__Problem to solve__:
Both the line below containing "cur := 72, threads" and the line containing "theorem test_words_control : decodeHelm", along with every line between them, should be repeated exactly; no other line belongs in the answer.

- - - - -

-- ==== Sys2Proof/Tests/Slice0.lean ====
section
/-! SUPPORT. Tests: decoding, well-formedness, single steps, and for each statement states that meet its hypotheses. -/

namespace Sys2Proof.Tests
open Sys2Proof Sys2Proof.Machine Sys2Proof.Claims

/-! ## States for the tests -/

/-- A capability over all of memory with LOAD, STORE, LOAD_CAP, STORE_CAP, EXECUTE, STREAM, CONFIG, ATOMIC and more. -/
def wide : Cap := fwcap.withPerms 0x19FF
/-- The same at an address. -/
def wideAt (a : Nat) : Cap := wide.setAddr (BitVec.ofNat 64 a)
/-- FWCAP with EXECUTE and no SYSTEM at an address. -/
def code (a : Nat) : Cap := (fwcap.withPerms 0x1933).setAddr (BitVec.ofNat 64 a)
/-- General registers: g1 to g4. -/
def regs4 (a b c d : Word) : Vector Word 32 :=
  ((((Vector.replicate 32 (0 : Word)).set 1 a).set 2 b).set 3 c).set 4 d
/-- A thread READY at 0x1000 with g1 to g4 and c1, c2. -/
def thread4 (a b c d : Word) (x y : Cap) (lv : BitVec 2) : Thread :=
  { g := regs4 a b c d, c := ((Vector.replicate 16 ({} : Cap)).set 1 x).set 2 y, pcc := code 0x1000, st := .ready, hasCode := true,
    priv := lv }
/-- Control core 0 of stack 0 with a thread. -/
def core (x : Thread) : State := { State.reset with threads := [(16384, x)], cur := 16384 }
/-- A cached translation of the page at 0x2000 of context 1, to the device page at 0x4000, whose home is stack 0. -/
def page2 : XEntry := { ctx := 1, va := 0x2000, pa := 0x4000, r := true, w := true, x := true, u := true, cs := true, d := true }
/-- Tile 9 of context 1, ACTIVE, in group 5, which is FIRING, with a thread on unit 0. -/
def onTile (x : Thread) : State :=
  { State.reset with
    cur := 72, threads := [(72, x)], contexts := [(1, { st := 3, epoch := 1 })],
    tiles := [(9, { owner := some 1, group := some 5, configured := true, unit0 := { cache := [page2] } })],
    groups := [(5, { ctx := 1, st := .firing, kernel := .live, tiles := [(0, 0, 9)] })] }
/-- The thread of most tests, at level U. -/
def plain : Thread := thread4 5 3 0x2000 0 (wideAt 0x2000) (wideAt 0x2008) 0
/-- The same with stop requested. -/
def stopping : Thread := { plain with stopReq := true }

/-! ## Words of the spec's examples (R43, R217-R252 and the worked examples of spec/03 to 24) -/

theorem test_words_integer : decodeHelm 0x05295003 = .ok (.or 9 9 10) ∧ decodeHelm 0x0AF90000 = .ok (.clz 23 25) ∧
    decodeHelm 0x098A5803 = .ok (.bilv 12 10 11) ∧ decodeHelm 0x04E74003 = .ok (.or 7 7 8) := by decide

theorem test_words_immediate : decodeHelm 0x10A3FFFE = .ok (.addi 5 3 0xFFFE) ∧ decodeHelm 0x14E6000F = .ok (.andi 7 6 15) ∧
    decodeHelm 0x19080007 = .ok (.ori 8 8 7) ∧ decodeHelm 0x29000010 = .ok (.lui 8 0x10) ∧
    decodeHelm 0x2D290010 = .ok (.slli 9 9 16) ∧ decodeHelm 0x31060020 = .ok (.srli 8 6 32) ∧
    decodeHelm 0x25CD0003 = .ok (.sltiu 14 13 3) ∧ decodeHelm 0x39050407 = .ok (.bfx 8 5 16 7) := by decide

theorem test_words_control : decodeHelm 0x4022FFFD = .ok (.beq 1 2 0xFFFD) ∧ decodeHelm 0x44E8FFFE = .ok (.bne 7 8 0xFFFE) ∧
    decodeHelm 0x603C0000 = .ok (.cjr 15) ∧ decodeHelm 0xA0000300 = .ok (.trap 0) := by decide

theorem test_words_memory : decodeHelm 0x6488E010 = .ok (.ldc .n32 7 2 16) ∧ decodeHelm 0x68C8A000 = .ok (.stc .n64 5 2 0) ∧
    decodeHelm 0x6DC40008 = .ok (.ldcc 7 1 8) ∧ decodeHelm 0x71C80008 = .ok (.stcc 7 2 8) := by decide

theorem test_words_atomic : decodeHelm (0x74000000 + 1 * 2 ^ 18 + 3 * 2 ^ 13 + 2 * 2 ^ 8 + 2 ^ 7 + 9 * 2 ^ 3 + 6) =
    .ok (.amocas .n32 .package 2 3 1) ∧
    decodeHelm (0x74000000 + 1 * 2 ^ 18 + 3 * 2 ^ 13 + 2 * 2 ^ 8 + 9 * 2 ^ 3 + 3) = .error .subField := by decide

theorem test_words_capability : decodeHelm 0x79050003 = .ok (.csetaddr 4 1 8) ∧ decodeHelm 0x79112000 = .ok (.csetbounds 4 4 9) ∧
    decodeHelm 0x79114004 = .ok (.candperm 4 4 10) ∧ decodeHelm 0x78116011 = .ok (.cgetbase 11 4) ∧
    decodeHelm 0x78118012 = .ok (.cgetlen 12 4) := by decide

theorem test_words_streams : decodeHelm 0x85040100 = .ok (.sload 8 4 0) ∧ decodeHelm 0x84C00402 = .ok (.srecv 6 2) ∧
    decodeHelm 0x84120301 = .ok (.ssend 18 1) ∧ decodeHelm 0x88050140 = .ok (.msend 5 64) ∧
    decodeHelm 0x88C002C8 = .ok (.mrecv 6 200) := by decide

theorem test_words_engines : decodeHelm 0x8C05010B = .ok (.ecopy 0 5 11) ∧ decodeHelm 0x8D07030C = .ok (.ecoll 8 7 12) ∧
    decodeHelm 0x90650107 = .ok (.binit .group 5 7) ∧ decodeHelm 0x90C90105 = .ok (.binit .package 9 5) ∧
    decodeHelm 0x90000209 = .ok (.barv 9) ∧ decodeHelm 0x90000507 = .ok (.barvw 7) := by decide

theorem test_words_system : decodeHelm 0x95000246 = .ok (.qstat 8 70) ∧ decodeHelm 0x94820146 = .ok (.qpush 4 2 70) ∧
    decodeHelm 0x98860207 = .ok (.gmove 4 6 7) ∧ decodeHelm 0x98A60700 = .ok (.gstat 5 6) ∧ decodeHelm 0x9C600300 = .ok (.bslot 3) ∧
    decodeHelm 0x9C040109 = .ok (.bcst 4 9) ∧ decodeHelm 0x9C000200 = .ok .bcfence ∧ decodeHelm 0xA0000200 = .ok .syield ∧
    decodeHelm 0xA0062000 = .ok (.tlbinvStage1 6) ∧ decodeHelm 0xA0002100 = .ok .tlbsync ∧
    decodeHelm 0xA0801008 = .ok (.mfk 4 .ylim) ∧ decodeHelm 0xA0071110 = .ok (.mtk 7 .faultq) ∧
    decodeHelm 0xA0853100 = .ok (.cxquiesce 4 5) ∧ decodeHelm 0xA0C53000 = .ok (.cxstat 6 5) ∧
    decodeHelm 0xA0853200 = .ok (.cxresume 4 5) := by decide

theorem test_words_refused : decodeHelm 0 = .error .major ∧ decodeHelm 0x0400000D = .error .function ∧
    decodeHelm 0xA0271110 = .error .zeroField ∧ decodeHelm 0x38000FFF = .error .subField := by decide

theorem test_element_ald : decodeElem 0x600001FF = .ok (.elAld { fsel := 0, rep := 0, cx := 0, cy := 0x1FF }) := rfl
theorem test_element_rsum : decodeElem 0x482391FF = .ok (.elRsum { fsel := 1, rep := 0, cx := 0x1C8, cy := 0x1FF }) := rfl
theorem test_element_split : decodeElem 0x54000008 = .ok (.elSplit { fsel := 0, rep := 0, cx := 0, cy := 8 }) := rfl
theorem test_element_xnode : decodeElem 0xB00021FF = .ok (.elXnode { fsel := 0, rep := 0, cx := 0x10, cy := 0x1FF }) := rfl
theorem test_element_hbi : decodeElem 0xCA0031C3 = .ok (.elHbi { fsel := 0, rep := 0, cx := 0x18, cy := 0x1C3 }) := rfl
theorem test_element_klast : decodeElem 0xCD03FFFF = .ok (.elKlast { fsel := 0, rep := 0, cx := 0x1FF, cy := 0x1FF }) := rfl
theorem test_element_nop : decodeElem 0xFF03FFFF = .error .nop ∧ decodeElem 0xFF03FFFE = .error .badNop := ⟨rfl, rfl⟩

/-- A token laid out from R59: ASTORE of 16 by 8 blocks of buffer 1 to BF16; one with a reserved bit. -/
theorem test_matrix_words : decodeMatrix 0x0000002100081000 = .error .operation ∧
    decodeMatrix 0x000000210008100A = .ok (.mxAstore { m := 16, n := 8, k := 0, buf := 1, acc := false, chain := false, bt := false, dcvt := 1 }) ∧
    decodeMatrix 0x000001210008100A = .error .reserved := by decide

- - - - -

__Solution to this exercise__:
    cur := 72, threads := [(72, x)], contexts := [(1, { st := 3, epoch := 1 })],
    tiles := [(9, { owner := some 1, group := some 5, configured := true, unit0 := { cache := [page2] } })],
    groups := [(5, { ctx := 1, st := .firing, kernel := .live, tiles := [(0, 0, 9)] })] }
/-- The thread of most tests, at level U. -/
def plain : Thread := thread4 5 3 0x2000 0 (wideAt 0x2000) (wideAt 0x2008) 0
/-- The same with stop requested. -/
def stopping : Thread := { plain with stopReq := true }

/-! ## Words of the spec's examples (R43, R217-R252 and the worked examples of spec/03 to 24) -/

theorem test_words_integer : decodeHelm 0x05295003 = .ok (.or 9 9 10) ∧ decodeHelm 0x0AF90000 = .ok (.clz 23 25) ∧
    decodeHelm 0x098A5803 = .ok (.bilv 12 10 11) ∧ decodeHelm 0x04E74003 = .ok (.or 7 7 8) := by decide

theorem test_words_immediate : decodeHelm 0x10A3FFFE = .ok (.addi 5 3 0xFFFE) ∧ decodeHelm 0x14E6000F = .ok (.andi 7 6 15) ∧
    decodeHelm 0x19080007 = .ok (.ori 8 8 7) ∧ decodeHelm 0x29000010 = .ok (.lui 8 0x10) ∧
    decodeHelm 0x2D290010 = .ok (.slli 9 9 16) ∧ decodeHelm 0x31060020 = .ok (.srli 8 6 32) ∧
    decodeHelm 0x25CD0003 = .ok (.sltiu 14 13 3) ∧ decodeHelm 0x39050407 = .ok (.bfx 8 5 16 7) := by decide

theorem test_words_control : decodeHelm 0x4022FFFD = .ok (.beq 1 2 0xFFFD) ∧ decodeHelm 0x44E8FFFE = .ok (.bne 7 8 0xFFFE) ∧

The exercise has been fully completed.